TRY IT:
Return each line of the data below that contains the string "ordCond".

Dataset entries
────────

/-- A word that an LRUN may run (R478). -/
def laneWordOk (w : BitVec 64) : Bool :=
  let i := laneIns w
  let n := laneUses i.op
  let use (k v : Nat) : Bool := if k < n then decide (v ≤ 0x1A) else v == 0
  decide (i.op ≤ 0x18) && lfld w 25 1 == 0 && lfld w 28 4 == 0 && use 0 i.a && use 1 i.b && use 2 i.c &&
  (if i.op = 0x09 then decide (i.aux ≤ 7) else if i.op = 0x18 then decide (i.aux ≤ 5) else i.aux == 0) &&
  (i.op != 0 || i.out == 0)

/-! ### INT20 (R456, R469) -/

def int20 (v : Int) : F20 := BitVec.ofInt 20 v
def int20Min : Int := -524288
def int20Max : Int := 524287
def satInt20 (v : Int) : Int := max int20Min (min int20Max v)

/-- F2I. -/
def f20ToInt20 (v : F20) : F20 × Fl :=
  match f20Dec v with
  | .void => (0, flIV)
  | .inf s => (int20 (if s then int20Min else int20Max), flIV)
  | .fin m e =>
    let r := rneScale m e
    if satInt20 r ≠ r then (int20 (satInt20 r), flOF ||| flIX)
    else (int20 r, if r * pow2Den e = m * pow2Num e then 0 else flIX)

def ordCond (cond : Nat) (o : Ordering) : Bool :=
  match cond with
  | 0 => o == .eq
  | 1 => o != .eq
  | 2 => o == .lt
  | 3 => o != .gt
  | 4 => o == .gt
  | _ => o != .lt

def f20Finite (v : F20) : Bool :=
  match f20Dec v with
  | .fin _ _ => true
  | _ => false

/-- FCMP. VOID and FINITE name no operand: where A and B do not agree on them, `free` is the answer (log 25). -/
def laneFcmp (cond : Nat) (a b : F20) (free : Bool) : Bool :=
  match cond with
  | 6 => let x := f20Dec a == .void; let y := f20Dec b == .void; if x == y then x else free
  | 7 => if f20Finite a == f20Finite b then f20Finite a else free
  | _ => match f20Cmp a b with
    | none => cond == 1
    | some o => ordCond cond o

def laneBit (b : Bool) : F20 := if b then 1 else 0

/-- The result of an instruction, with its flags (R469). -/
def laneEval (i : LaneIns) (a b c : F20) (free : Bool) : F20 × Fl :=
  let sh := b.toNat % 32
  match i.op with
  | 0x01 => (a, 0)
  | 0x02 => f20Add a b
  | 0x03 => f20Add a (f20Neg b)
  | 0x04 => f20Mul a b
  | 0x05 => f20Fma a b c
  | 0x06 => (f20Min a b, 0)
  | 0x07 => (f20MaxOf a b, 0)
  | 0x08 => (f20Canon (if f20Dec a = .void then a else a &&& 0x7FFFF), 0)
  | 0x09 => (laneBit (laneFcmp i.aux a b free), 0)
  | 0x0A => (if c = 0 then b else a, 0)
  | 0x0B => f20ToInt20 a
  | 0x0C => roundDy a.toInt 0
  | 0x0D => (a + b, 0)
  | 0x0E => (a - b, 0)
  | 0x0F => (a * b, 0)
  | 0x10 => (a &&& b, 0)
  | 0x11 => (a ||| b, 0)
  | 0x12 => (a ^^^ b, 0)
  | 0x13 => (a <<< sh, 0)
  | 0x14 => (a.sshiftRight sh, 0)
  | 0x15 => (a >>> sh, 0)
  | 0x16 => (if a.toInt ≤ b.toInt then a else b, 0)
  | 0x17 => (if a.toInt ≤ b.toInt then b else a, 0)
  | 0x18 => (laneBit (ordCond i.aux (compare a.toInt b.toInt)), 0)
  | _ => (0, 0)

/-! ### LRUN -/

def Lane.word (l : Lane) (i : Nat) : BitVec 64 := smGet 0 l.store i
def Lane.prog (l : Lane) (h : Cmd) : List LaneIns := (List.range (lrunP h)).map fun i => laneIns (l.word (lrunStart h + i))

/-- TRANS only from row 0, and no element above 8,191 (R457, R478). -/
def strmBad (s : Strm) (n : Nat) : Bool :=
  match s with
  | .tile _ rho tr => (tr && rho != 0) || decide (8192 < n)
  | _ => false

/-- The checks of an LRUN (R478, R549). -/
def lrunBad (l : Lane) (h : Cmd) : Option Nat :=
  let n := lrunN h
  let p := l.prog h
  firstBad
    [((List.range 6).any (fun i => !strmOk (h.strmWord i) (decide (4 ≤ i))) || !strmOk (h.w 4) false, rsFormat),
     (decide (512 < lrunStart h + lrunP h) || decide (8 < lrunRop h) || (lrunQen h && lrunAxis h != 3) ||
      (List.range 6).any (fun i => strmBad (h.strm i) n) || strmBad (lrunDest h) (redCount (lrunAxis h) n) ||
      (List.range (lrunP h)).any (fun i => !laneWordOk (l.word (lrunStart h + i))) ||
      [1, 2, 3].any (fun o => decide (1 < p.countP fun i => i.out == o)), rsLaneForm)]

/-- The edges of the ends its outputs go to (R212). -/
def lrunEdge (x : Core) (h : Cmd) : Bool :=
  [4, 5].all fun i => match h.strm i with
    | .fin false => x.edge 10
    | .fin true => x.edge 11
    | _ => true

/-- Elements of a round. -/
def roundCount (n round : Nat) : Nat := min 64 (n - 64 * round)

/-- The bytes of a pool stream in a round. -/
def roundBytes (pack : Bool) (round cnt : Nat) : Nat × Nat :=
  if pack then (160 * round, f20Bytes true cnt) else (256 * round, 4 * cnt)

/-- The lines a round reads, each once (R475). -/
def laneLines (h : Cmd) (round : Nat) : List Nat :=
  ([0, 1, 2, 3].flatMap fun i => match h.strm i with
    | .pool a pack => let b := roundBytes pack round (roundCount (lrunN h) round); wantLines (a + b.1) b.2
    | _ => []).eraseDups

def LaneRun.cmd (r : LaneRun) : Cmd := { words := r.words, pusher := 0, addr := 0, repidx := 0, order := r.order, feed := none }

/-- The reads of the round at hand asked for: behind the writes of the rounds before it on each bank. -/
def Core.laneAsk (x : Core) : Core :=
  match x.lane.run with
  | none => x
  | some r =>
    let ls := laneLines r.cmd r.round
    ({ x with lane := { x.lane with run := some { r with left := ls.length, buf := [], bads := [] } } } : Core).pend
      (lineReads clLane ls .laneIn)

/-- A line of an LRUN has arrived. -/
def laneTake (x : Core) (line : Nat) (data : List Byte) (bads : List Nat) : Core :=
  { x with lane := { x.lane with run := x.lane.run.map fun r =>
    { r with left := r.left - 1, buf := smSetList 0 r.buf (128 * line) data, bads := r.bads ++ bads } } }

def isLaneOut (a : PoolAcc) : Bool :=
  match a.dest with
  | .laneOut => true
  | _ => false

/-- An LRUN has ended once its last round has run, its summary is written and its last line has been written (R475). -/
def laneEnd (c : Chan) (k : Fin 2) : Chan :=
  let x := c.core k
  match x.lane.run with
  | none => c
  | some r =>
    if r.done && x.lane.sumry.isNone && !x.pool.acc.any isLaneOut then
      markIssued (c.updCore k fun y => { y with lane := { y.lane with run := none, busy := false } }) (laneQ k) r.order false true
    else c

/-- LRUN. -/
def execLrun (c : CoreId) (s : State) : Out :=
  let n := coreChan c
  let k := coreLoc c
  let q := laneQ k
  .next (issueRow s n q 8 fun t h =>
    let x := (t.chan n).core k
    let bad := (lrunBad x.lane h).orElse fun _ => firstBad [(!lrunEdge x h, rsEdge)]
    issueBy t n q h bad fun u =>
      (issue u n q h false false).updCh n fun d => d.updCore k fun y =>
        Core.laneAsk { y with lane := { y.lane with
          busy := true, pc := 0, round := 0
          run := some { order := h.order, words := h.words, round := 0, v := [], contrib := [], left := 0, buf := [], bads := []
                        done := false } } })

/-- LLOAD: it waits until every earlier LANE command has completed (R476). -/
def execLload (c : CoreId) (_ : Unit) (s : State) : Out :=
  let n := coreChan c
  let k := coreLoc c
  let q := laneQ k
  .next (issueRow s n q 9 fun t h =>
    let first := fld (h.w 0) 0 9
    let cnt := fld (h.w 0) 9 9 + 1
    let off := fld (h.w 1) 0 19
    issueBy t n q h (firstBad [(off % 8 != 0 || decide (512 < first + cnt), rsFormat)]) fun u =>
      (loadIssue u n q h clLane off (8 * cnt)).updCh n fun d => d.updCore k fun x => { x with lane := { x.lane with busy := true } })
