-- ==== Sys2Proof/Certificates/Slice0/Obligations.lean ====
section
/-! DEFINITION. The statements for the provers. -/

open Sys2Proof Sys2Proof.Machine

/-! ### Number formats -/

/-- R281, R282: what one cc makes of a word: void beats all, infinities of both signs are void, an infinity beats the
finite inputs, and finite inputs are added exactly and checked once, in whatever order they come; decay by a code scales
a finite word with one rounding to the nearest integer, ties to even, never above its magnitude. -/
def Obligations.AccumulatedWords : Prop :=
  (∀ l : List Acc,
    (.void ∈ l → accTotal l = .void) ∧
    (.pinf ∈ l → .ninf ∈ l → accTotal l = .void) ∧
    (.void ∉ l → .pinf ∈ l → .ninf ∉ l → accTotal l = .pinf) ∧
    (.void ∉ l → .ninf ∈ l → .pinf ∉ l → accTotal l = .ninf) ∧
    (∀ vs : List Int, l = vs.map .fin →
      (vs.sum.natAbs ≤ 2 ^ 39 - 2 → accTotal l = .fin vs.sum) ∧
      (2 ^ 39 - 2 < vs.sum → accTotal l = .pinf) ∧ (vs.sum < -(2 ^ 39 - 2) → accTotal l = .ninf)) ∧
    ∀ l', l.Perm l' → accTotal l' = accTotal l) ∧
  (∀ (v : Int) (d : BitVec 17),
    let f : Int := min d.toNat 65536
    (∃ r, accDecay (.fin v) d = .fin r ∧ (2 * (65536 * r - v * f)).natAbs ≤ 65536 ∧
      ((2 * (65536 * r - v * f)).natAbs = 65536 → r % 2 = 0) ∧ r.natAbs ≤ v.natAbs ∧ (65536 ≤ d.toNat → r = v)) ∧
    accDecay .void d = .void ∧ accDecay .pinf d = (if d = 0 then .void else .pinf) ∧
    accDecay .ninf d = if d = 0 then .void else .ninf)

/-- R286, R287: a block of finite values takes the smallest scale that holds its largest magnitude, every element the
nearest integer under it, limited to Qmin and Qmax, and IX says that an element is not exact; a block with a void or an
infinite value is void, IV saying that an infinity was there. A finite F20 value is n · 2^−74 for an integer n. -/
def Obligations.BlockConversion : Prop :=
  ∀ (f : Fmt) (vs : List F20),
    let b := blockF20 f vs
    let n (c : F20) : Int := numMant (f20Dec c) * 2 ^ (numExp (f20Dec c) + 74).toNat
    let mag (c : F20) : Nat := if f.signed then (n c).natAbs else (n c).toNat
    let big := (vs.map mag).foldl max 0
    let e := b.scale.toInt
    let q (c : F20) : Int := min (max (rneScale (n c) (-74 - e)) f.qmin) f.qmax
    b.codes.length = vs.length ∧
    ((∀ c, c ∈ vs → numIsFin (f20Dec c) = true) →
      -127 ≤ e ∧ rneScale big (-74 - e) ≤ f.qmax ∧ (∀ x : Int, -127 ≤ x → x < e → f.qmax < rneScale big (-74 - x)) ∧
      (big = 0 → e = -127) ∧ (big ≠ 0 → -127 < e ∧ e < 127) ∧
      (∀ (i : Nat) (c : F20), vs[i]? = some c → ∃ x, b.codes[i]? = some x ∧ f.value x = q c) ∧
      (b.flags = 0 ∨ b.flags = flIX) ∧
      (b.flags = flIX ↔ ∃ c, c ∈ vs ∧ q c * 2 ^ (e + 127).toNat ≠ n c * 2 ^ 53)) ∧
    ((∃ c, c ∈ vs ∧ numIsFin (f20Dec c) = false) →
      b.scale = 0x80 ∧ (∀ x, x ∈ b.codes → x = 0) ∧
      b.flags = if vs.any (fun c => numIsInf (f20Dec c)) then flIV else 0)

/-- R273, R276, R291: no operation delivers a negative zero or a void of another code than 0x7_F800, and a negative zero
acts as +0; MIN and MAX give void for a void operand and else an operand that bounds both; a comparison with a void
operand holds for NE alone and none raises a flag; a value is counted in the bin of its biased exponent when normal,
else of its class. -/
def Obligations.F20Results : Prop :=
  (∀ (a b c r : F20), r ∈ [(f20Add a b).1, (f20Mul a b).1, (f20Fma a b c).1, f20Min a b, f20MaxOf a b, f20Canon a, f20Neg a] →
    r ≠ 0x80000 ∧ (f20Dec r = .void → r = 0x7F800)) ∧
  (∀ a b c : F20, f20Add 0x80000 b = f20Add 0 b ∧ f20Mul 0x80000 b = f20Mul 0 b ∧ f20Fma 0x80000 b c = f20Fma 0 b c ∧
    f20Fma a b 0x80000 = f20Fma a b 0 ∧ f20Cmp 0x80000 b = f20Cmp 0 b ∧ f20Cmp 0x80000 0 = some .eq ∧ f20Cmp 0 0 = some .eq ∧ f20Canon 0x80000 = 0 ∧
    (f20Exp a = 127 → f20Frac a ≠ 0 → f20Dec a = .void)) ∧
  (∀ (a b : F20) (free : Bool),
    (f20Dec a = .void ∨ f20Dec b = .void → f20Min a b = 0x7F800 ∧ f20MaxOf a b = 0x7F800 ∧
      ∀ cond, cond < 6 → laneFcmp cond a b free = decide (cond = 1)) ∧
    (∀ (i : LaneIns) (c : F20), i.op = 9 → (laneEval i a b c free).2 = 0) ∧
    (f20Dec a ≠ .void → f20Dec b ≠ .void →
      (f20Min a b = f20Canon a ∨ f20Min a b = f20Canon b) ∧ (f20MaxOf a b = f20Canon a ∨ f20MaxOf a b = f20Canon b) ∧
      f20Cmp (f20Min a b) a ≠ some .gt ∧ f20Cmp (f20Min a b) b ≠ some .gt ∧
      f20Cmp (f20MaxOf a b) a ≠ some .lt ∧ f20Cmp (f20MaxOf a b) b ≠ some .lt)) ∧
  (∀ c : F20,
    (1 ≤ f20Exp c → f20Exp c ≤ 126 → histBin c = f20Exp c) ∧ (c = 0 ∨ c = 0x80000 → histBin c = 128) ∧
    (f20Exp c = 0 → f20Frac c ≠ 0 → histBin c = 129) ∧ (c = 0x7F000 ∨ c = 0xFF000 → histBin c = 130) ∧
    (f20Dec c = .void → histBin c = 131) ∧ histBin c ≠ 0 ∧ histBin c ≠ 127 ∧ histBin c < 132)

────────

EXPECTED ANSWER:
def ordCond (cond : Nat) (o : Ordering) : Bool :=
    | some o => ordCond cond o
  | 0x18 => (laneBit (ordCond i.aux (compare a.toInt b.toInt)), 0)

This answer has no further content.